### Entries provided
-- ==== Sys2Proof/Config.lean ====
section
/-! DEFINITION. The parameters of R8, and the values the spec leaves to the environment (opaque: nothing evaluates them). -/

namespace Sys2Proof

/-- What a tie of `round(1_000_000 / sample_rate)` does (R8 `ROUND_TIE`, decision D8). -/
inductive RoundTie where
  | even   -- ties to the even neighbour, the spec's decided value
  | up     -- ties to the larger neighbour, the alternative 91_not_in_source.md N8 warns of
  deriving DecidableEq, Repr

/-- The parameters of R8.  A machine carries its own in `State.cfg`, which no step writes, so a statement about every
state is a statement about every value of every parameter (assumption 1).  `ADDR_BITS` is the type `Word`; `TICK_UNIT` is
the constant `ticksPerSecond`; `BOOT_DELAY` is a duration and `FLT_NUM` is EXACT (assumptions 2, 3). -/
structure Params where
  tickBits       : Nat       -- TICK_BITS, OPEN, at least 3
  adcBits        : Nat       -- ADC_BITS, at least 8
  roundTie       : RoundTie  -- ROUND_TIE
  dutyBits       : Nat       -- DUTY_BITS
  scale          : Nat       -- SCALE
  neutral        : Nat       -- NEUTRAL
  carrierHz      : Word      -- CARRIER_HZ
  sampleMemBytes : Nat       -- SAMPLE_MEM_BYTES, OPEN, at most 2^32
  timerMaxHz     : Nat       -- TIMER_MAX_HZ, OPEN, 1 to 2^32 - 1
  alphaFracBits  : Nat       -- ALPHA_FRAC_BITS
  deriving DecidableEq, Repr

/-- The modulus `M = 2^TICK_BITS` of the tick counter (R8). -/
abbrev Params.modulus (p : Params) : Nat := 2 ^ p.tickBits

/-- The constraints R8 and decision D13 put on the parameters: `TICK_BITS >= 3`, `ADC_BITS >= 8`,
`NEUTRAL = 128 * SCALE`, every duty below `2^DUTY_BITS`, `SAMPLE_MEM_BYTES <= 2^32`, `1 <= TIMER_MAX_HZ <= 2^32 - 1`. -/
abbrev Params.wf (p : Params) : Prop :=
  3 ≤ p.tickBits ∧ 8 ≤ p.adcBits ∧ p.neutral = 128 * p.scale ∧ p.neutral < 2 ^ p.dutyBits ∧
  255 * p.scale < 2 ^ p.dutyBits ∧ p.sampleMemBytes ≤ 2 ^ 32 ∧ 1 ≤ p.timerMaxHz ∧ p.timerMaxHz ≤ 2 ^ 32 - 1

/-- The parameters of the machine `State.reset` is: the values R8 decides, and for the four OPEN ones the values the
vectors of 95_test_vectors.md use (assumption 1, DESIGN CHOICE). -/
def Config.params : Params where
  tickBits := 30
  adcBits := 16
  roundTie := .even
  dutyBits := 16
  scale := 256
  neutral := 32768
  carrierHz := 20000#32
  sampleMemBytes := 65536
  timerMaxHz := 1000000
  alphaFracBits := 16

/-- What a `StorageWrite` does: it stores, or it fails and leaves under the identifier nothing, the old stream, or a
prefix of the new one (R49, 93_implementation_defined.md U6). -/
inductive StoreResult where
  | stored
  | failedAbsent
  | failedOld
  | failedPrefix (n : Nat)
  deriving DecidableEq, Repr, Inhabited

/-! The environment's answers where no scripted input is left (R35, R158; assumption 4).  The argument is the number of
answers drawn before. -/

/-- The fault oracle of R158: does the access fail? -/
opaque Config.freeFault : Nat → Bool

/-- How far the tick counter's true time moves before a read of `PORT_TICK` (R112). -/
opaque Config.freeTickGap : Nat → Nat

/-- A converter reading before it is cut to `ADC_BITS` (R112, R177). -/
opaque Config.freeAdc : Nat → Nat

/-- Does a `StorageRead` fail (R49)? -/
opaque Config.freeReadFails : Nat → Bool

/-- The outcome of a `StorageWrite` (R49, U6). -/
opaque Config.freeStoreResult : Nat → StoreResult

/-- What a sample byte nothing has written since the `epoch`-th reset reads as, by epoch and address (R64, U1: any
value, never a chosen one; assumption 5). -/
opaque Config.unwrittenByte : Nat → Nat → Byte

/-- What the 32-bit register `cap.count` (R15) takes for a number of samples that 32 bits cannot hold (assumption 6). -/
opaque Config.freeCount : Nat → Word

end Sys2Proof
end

### Problem to work on
Scan the listing for the word "Bool". Copy every line in which it appears.

### Answer space
opaque Config.freeFault : Nat → Bool
opaque Config.freeReadFails : Nat → Bool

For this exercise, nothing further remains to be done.